Он был возбужден ею. Глаза метнулись в сторону двери, желая запереть ее.
Она перехватила взгляд.
— Нет. Перестань думать, дорогой. Покажи мне, что ты можешь действовать. — Она горячо шептала ему в ухо: — Покажи мне. Забудь о последствиях, забудь обо всем. Забудь о своем чертовом образе. Покажи мне. — Она расстегнула «молнию», стала поглаживать его.
Вызов вместе с обвинением, что он слишком робок в бизнесе, одновременно разозлил и возбудил его. Неожиданным грубым движением он схватил ее за ягодицы, задрал подол платья и рванул вниз трусики. Она рассмеялась, обхватив ногами его бедра, давая ему возможность войти в нее. Он прислонился к краю стола для поддержки.
— Да, мой храбрый, да. Покажи мне… покажи мне…
Когда он погрузился в ее теплую влагу, руки схватили ее за коротко подстриженные волосы, притянув ее губы к своим в страстном поцелуе.

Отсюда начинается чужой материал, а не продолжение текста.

-- ==== Sys2Proof/Laws/Work.lean ====
section
/-! SUPPORT. What the work of a frame and of Chain leaves alone: a property that the writes of the units they use keep is kept by each operation. -/
namespace Sys2Proof.Machine

/-- A property that writes of Chain, of the system lane and of the power domains keep, where the length of a sleep stands. -/
structure ChainClosed (P : State → Prop) : Prop where
  chain : ∀ {s : State} {u : ChainUnit}, P s → P (s.setChain u)
  sys   : ∀ {s : State} {u : SysUnit}, P s → P (s.setSys u)
  pwr   : ∀ {s : State} {u : PwrUnit}, P s → u.firstTick = s.pwr.firstTick → u.stopCal = s.pwr.stopCal →
    u.waiting = s.pwr.waiting → P (s.setPwr u)

/-- A property that writes of every unit keep but the frame counter's (save what is counted of a frame's use, and the time of its tick), the boot sequencer's and the boundary's. -/
structure WorkClosed (P : State → Prop) : Prop extends ChainClosed P where
  intake : ∀ {s : State} {u : IntakeUnit}, P s → P (s.setIntake u)
  vec    : ∀ {s : State} {u : VecUnit}, P s → P (s.setVec u)
  tgt    : ∀ {s : State} {u : TgtUnit}, P s → P (s.setTgt u)
  ten    : ∀ {s : State} {u : TenUnit}, P s → P (s.setTen u)
  mbx    : ∀ {s : State} {u : MbxUnit}, P s → P (s.setMbx u)
  acu    : ∀ {s : State} {u : AcuUnit}, P s → P (s.setAcu u)
  bead   : ∀ {s : State} {u : BeadUnit}, P s → P (s.setBead u)
  ras    : ∀ {s : State} {u : RasUnit}, P s → P (s.setRas u)
  loupe  : ∀ {s : State} {u : LoupeUnit}, P s → P (s.setLoupe u)
  use    : ∀ {s : State} {w : FrameUse}, P s → P (s.setUse w)
  time   : ∀ {s : State} {v : W32}, P s → P (s.setFrame { s.frame with tickTime := v })

theorem in_foldl {P : State → Prop} {α : Type} (l : List α) (g : State → α → State) (s : State) (hg : ∀ s a, P s → P (g s a))
    (h : P s) : P (l.foldl g s) := by
  induction l generalizing s with
  | nil => exact h
  | cons a l ih => exact ih _ (hg _ _ h)

theorem in_foldl_fst {P : State → Prop} {α β : Type} (l : List α) (g : State × β → α → State × β) (p : State × β)
    (hg : ∀ p a, P p.1 → P (g p a).1) (h : P p.1) : P (l.foldl g p).1 := by
  induction l generalizing p with
  | nil => exact h
  | cons a l ih => exact ih _ (hg _ _ h)

theorem in_ite {P : State → Prop} {c : Prop} [Decidable c] {a b : State} (ha : P a) (hb : P b) : P (if c then a else b) := by
  split
  · exact ha
  · exact hb

theorem in_setBox {P : State → Prop} (C : WorkClosed P) {s : State} {m : BitVec 7} {b : Mailbox} (h : P s) : P (s.setBox m b) := C.mbx h

theorem in_modBox {P : State → Prop} (C : WorkClosed P) {s : State} {m : BitVec 7} {f : Mailbox → Mailbox} (h : P s) :
    P (s.modBox m f) := C.mbx h

theorem in_setFw {P : State → Prop} (C : WorkClosed P) {s : State} {u : FwUnit} (h : P s) : P (s.setFw u) := C.mbx h

theorem State.setTenant_in {P : State → Prop} (C : WorkClosed P) (s : State) (t : Tenant) (r : TenantRec) (hs : P s) : P (State.setTenant s t r) := by
  exact C.ten hs

theorem State.modTenant_in {P : State → Prop} (C : WorkClosed P) (s : State) (t : Tenant) (f : TenantRec → TenantRec) (hs : P s) : P (State.modTenant s t f) := by
  unfold State.modTenant
  try dsimp only
  repeat' first
    | (intro _)
    | (with_reducible first
      | assumption | apply State.setTenant_in C
      | apply in_foldl | apply in_ite)
    | exact rfl
    | split

theorem State.setTarget_in {P : State → Prop} (C : WorkClosed P) (s : State) (x : Slot) (r : TargetRec) (hs : P s) : P (State.setTarget s x r) := by
  exact C.tgt hs

theorem State.modTarget_in {P : State → Prop} (C : WorkClosed P) (s : State) (x : Slot) (f : TargetRec → TargetRec) (hs : P s) : P (State.modTarget s x f) := by
  unfold State.modTarget
  try dsimp only
  repeat' first
    | (intro _)
    | (with_reducible first
      | assumption | apply State.setTarget_in C
      | apply in_foldl | apply in_ite)
    | exact rfl
    | split

theorem State.setDom_in {P : State → Prop} (C : ChainClosed P) (s : State) (d : Nat) (r : DomainRec) (hs : P s) : P (State.setDom s d r) := by
  exact C.pwr hs rfl rfl rfl

theorem State.setClasp_in {P : State → Prop} (C : WorkClosed P) (s : State) (g : BitVec 12) (w : ClaspWord) (hs : P s) : P (State.setClasp s g w) := by
  exact C.ten hs

theorem State.setBusy_in {P : State → Prop} (C : WorkClosed P) (s : State) (x : Slot) (b : Bool) (hs : P s) : P (State.setBusy s x b) := by
  exact C.tgt hs

theorem State.clearBusyNext_in {P : State → Prop} (C : WorkClosed P) (s : State) (x : Slot) (hs : P s) : P (State.clearBusyNext s x) := by
  exact C.tgt hs

theorem State.count_in {P : State → Prop} (C : WorkClosed P) (s : State) (w : Nat) (n : Nat) (hs : P s) : P (State.count s w n) := by
  unfold State.count
  try dsimp only
  repeat' first
    | (intro _)
    | (with_reducible first
      | assumption | apply C.loupe
      | apply in_foldl | apply in_ite)
    | exact rfl
    | split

Вися на нем, она двигалась вместе с ним все сильнее и быстрее.
— Я тебе тоже покажу, — прошипела она прерывисто. Она откинула голову назад, когда в ней начала нарастать сила. — Я… покажу… тебе… — шептала она, когда из ее глубин прорвалась энергия и разлилась, чтобы соединиться с его.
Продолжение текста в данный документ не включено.